Over the course of spring training, the competition for the St. Louis Cardinals’ 5th starter is going to be one of the few position battles that the team has. Unlike in years past, Carlos Martinez isn’t automatically being penciled in as a starter.

With Jack Flaherty, Kwang Hyun Kim, Adam Wainwright, and Miles Mikolas taking up the first four spots, there are a lot of names that will be competing for the final opening. Among that group is going to be Alex Reyes.

Reyes, now 26, has had his story chronicled many times. From the pre-debut hype to the electric first season to the years of injury after, fans know his story.

In 2020, Reyes put together the first consistent season that he has had since 2016. While it was over just 19.2 innings after recovering from COVID-19, Reyes had a 3.20 ERA and struck out 27 batters. He still has the electric stuff and high-octane fastball that made him a top prospect. However, 2020’s sample size also reminded fans of Reyes’ control issues as he walked 14 batters.

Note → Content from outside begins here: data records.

-- ==== Sys2Proof/Syntax.lean ====
section
/-! DEFINITION. The commands of the part: one constructor per row of spec/opcode_table.json, with the operands its rule
names. The first operand of every command, `t`, is the device time at which the command arrives or the event happens. A
register command names the master identity `m` that makes the access. A list of (instant, level) gives the raw transitions of an input
pin since the block last heard of it, oldest first; its filter is part of the block (R33). -/

namespace Sys2Proof

/-- What host memory answers to an access the part makes; an access that lies in SRAM does not use it (R228). -/
inductive HostMem where
  | data (bytes : List Byte)
  | fail
  deriving DecidableEq, Repr

/-- R286: a queue field of BIND: left unchanged, unbound, or bound. -/
inductive BindField where
  | keep
  | unbind
  | set (q : Fin 1024)
  deriving DecidableEq, Repr

/-- R339: the three written registers of a core window. -/
inductive CwReg where
  | ctrl | baseLo | baseHi
  deriving DecidableEq, Repr

/-- A core's access: a fetch, a load, or a store, with its width in bytes (1, 2 or 4). -/
inductive CoreOp where
  | fetch
  | load (width : Nat)
  | store (width : Nat) (v : Word)
  deriving DecidableEq, Repr

/-- The A extension's read-modify-write operations (R450). -/
inductive AmoOp where
  | swap | add | xor | and | or | min | max | minu | maxu
  deriving DecidableEq, Repr

/-- R391: a received PTP message as the engine reads it. `sync` carries the measured offset from the master in units of
125 ps; `announce` carries the data set that the best master clock algorithm compares. -/
inductive PtpMsg where
  | sync (offset : Int)
  | announce (dataset : List Byte)
  | delay
  | pdelay
  | management
  | unsupported
  deriving DecidableEq, Repr

/-- R391: the messages the PTP engine sends at an interval. -/
inductive PtpKind where
  | sync | announce | delayReq
  deriving DecidableEq, Repr

/-- R510, R512: where a boot image came from. -/
inductive BootSource where
  | noFlash | flash0 | flash1 | host
  deriving DecidableEq, Repr

/-- R17, R221, R419: what the host has set in configuration space by the time of a link change. -/
structure PcieCfg where
  busMaster : Bool
  msixEnable : Bool
  funcMask : Bool
  mps : BitVec 3
  mrrs : BitVec 3
  cto : BitVec 4
  deriving DecidableEq, Repr
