/-- R185: a mover held for channel `c` with no burst running goes back, with what it has reserved. R189, R239: `all` takes the mover of a
staging burst too, which ends. -/
def State.freeMover (s : State) (c : Nat) (all : Bool := false) : State :=
  let drop := s.movers.run.filter fun p => match p.2 with
    | some b => b.chan = c && ((b.held && b.len = 0) || (all && b.staging))
    | none => false
  drop.foldl (fun s p => ((match p.2 with
    | some b => if b.held && b.len = 0 && (s.chan c).cur.op = 0x01 then s.unclaim b else s
    | none => s).retMover p.1)) s

/-- R146, R246: a receive record that the channel has begun is discarded. -/
def State.freeRecord (s : State) (c : Nat) : State :=
  (s.net.streams.map (·.1)).foldl (fun s r =>
    let x := s.stream r
    if x.owner = some c then s.setStream r { x with owner := none, taken := 0, recs := x.recs.drop 1 } else s) s

/-- R223: the data that staging had read is discarded, and the transfer stands at its start again. -/
def Chan.unread (h : Chan) : Chan :=
  match h.timed with
  | some d => if d.data && (h.cur.op = 0x02 || h.cur.op = 0x30) then
      { h with resid := if h.cur.op = 0x30 then h.cur.sigCount else h.cur.count, daddr := h.cur.addr } else h
  | none => h

/-- R184, R187: what staging took is released; the entry stays. -/
def State.unhold (s : State) (c : Nat) : State :=
  match (s.chan c).timed with
  | none => s
  | some d =>
    let s := (s.freeSlots c).freeMover c
    let s := s.schedGive (.pat c) d.patHeld
    let s := (s.setWalks (s.xl.walks.filter (·.who ≠ Who.stage c))).forget (.stage c)
    let d' : Timed := { d with staging := false, slot := false, data := false, unitOk := false, mover := none,
                               granted := false, pages := [], patNeed := 0, patHeld := 0, buf := [] }
    s.modChan c fun h => { (if h.committed then h else h.unread) with timed := some d' }

/-- R189: a timed command leaves the scheduler with everything it held. -/
def State.freeTimed (s : State) (c : Nat) : State :=
  match (s.chan c).timed with
  | none => s
  | some d =>
    let s := (s.unhold c).schedGive (.cmd c) (b2n d.entry)
    s.modChan c fun h => { h with timed := none }

/-! ## Records (R255, R256) -/

/-- Bytes 0 to 5 of a channel record. -/
def Chan.recHead (h : Chan) (c form : Nat) : List Byte :=
  [BitVec.ofNat 8 form,
   BitVec.ofNat 8 (b2n h.placeHeld + 2 * b2n h.cond + 4 * b2n h.condValid + 8 * b2n h.committed + 16 * h.missCause.toNat)]
  ++ leBytes 2 c ++ leBytes 2 h.status.toNat

/-- R256: the effect time: the locked due time of a timed command, else the instant the record is formed. -/
def Chan.effectTime (h : Chan) (t : Time) : Nat := if h.cur.tm then h.due else t

/-- R256: byte 7. -/
def recByte7 (st : Nat) (tm tag : Bool) : Byte := BitVec.ofNat 8 (st + 16 * b2n tm + 32 * b2n tag)

/-- R256: the intermediate form. -/
def Chan.recPci (h : Chan) (c : Nat) (t : Time) : List Byte :=
  h.recHead c 1 ++ [BitVec.ofNat 8 h.cur.op, recByte7 2 h.cur.tm false] ++ leBytes 6 h.cca ++ [0, 0]
    ++ leBytes 4 h.resid ++ [0, 0, 0, 0] ++ leBytes 8 (h.effectTime t)

/-- R163, R256: the MARK form. -/
def Chan.recMark (h : Chan) (c : Nat) : List Byte :=
  h.recHead c 2 ++ [0x40, recByte7 2 h.cur.tm true] ++ leBytes 6 h.cca ++ [0, 0, 0, 0, 0, 0]
    ++ leBytes 4 h.cur.w1.toNat ++ leBytes 8 h.cur.addr

/-- R256: the final form; a MARK that ends its program gives its TAG and VALUE. -/
def Chan.recFinal (h : Chan) (c : Nat) (st : Nat) (tag : Bool) (t : Time) : List Byte :=
  h.recHead c 3 ++ [h.opcode, recByte7 st h.cur.tm tag] ++ leBytes 6 h.cca ++ [0, 0]
    ++ leBytes 4 h.resid ++ leBytes 4 (if tag then h.cur.w1.toNat else 0)
    ++ leBytes 8 (if tag then h.cur.addr else h.effectTime t)

/-- R256: the FAULTED form. -/
def Chan.recFaulted (h : Chan) (c : Nat) : List Byte :=
  h.recHead c 4 ++ [h.opcode, recByte7 7 false false] ++ leBytes 6 h.cca ++ [0, 0] ++ leBytes 4 h.resid
    ++ leBytes 4 (h.domain + 256 * b2n h.park.isSome + 512 * b2n (h.status.getLsbD stParkLost))
    ++ leBytes 6 h.faultVa ++ [0, 0]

When it comes to the 5th starter battle, Carlos Martinez has the upper hand due to his experience in the role and a stellar showing in winter ball. Assuming he wins the spot, what role does Reyes fit best in afterward?

To me, it would be very interesting to see Reyes be a guy who throws 2-3 innings in most of his appearances.

Using the word “long man” to describe my idea of this role isn’t incorrect, but it is less dignified. There is a chance that starters struggle to go deep into games this year because of the light workload last year. If starters are routinely going 5.0 innings, Reyes could be a 2-3 inning threat that can still throw in competitive games.

Long relievers are usually saved for games that are already lost or when starters just go a couple of innings. Reyes doesn’t fit that role.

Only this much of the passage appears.